Historic Heavy Hauls With That Wow Factor!
Anything larger than 8.6 feet in width, taller than 13.6 feet in height, longer than 53 feet, or that exceeds 80,000 pounds of gross weight is generally considered a heavy load. Heavy haul transport includes heavy equipment, wide loads, and oversized freight.
“Anything larger” certainly opens the door for some pretty incredible hauls at times! Here’s a few of the most notable heavy hauls in history...
Heaviest “heavy haul” ever recorded: 4,800 ton water desalination unit. The tractor-trailer truck used for this had 172 axles!
The largest item ever “heavy hauled” on the roads of Britain: power station transformer weighing 640 tons. It was moved at 4 miles per hour which, of course, led to several traffic snarls.
High-tech transit: The muon g-2 electromagnet storage ring had to be transported in one piece and could not be tilted more than a few degrees without causing irreparable damage to the complex wiring.
Space shuttle moved: When it was retired, Endeavor was moved 12 miles to the California Science Center. It took up six lanes of traffic and drew a crowd of onlookers.
Big even for Texas: Over a span of 25 days, the Texas Department of Transportation moved an 850 ton turbine engine.
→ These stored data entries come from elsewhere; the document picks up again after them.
/-- R166: an engine that lacks bytes of a frame waits without limit and keeps its state, whatever the host does short of
sending a byte or a reset; the next byte the host sends goes into that frame; and a frame under way is left only when it
is complete or reset arrives. That the step of a waiting engine answers the same state is the model's deduction (log 3);
that offering a byte is one step and taking it the next is its choice (logs 1 and 2). -/
def Obligations.TruncatedFrameWaits : Prop :=
  (∀ (n : Nat) (s : State), s.Starved → (∀ a ∈ s.host, a = .go ∨ a = .hold) →
    run n s = .next { s with host := s.host.drop n }) ∧
  (∀ (s : State) (b : Byte), s.Starved → s.host = [.offer b] →
    ∃ t, run 2 s = .next t ∧ t.cmdPort = [] ∧ t.lanes = s.lanes ∧ t.phase = s.phase ∧ t.reason = s.reason ∧
      t.rspPort = s.rspPort ∧
      ((∃ got, s.recv = .word got ∧ t.recv = recvOfWordBytes (got ++ [b])) ∨
       (∃ word, s.recv = .payload word ∧ t.recv = .payload word ∧ t.staging = s.staging ++ [b]))) ∧
  (∀ (s t : State), s.host.head? ≠ some .reset → step s = .next t →
    (∀ got, s.recv = .word got → t.recv = s.recv ∨ ∃ b, t.recv = recvOfWordBytes (got ++ [b])) ∧
    (∀ word, s.recv = .payload word → s.staging.length < payloadLength word →
      t.recv = s.recv ∧ (t.staging = s.staging ∨ ∃ b, t.staging = s.staging ++ [b])))

/-- R160: reset, at any time, installs the reset values, sends no response and is complete before the engine takes a
byte. -/
def Obligations.ResetInstallsTheResetValues : Prop :=
  ∀ (s : State) (acts : List HostAct), s.host = .reset :: acts →
    ∃ t, step s = .next t ∧ (∀ i : Fin 25, t.lanes[i] = 0) ∧ t.phase.value = 0 ∧ t.reason.value = 0 ∧
      t.recv = .word [] ∧ t.rspPort = s.rspPort

/-- R161: a frame or a response that reset cuts off is forgotten: nothing more of it crosses the response port, and the
next byte the engine takes is byte 0 of a command word. That a byte offered before reset is still offered after it is the
model's deduction (log 15); that reset is one step and the byte is taken in the next is its choice (logs 1 and 2). -/
def Obligations.ResetForgetsTheFrame : Prop :=
  ∀ (s : State) (b : Byte) (rest : List Byte), s.host = [.reset] → s.cmdPort = b :: rest →
    ∃ t, run 2 s = .next t ∧ t.recv = .word [b] ∧ t.cmdPort = rest ∧ t.rspPort = s.rspPort ∧ t.lanes = zeroLanes ∧
      t.phase = .absorbing ∧ t.reason = .none

/-- R34, R162: the values of the reset state. -/
def Obligations.ResetStateHasTheSpecifiedValues : Prop :=
  (∀ i : Fin 25, State.reset.lanes[i] = 0) ∧ State.reset.phase.value = 0 ∧ State.reset.reason.value = 0 ∧
    State.reset.recv = .word []

/-- R34 (its derived sentence): after reset the engine is as after an accepted INIT whose response has drained, but for
that response. Bytes offered and not taken are still offered after both; for reset that is the model's deduction
(log 15). That the four response bytes drain in exactly four steps is the model's choice (logs 1 and 2). -/
def Obligations.AfterResetAsAfterInit : Prop :=
  ∀ (s : State), s.host = [] →
    ∃ t u, exec .init s = .next t ∧ run 4 t = .next u ∧
      u.AgreesWith { s.resetEvent with rspPort := s.rspPort ++ [0, 0, 0, 0] }

/-- R64, R66, R169: the engine takes the word and exactly `LEN` payload bytes whatever `OPC` and `RSV` hold, checks and
executes the frame, and, if the host drains, sends one response of 4 bytes, or of 36 for an accepted SQUEEZE; only then
does it wait for byte 0 of the next command word, which is the byte after the payload. That a step moves one byte or
executes one frame, and so the number of steps, is the model's choice (log 1), as is the host that drains at once (log 2). -/
def Obligations.EveryCommandCompletes : Prop :=
  ∀ (s : State) (word : Word32) (payload rest : List Byte),
    s.Idle → s.host = [] → payload.length = payloadLength word → s.cmdPort = le32Bytes word ++ payload ++ rest →
      ∃ t frame,
        serveFrame word { s with recv := .payload word, staging := payload, cmdPort := rest } = .next t ∧
        t.recv = .respond frame ∧ t.cmdPort = rest ∧
        run (4 + payload.length + 1 + frame.length) s =
          .next { t with recv := .word [], rspPort := s.rspPort ++ frame } ∧
        frame.length = if decodeFrame word payload = .ok .squeeze ∧ s.phase = .squeezing then 36 else 4

/-- R140, R143, R148: no run of the machine stops with a fault or a refusal. That a waiting engine, which the spec calls
stuck (U10, U11, R166), answers the same state, and that nothing stops the machine, is the model's deduction (log 3). -/
def Obligations.EveryRunIsSafe : Prop := ∀ (n : Nat) (s : State), SafeRun n s

/-! ### The commands -/

/-- R115: INIT. Its encoding and rejections, its effect in every phase, and that INIT twice in a row is INIT once. -/
def Obligations.InitStartsAMessageInEveryPhase : Prop :=
  encode .init = [0x01, 0x00, 0x00, 0x00] ∧
  (∀ (word : Word32) (payload : List Byte), word.toNat % 256 = 1 → decodeFrame word payload =
    if word.toNat / 65536 ≠ 0 then .error .reservedBits
    else if word.toNat / 256 % 256 ≠ 0 then .error .badLength else .ok .init) ∧
  ∀ s : State, ∃ t, exec .init s = .next t ∧ (∀ i : Fin 25, t.lanes[i] = 0) ∧ t.phase = .absorbing ∧
    t.reason = .none ∧ t.recv = .respond [0x00, 0x00, 0x00, 0x00] ∧ exec .init t = .next t ∧
    t.core = s.core ∧ t.cmdPort = s.cmdPort ∧ t.rspPort = s.rspPort ∧ t.host = s.host

/-- R116: ABSORB. Its encoding, its rejections with their reasons, and its effect in ABSORBING; the reason register
matches the phase in every state a run reaches (`InvariantIsKept`). -/
def Obligations.AbsorbXorsTheBlockAndPermutes : Prop :=
  (∀ block : List Byte, encode (.absorb block) = [0x02, 0x88, 0x00, 0x00] ++ block) ∧
  (∀ (word : Word32) (payload : List Byte), word.toNat % 256 = 2 → decodeFrame word payload =
    if word.toNat / 65536 ≠ 0 then .error .reservedBits
    else if word.toNat / 256 % 256 ≠ 136 then .error .badLength else .ok (.absorb payload)) ∧
  ∀ (s : State) (block : List Byte), block.length = 136 →
    (s.phase = .squeezing → exec (.absorb block) s = .next (s.reject .wrongPhase)) ∧
    (s.phase = .error → exec (.absorb block) s = .next (s.reject .errorPhase)) ∧
    (s.phase = .absorbing → s.ReasonMatchesPhase →
      ∃ t, exec (.absorb block) s = .next t ∧
        t.lanes = keccakF (Vector.ofFn fun i => if h : i.val < 17 then s.lanes[i] ^^^ (lanesFromBytes 17 block)[i.val]
          else s.lanes[i]) ∧
        t.phase = .absorbing ∧ t.reason = .none ∧ t.recv = .respond [0x00, 0x00, 0x00, 0x00] ∧
        t.cmdPort = s.cmdPort ∧ t.rspPort = s.rspPort ∧ t.host = s.host)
They had to create a custom rig to haul it which spanned the length of a football field.
Tubular tower: Two Heat Transfer Reactor Experiment (HTRE) reactors were hauled to a visitor centre at the Idaho National Laboratory in 1988, where they remain today.
Getting a boost: A prototype Saturn V rocket was moved from the manufacturing engineering laboratory to a new stand at Nasa’s Marshall Space Flight Center in Huntsville, Alabama, in March 1965.
Hero’s story on display: The fuselage of US Airways flight 1549 that pilot Chesley ‘Sully’ Sullenberger miraculously landed on the Hudson River was towed to the Carolinas Aviation Museum in Charlotte, NC.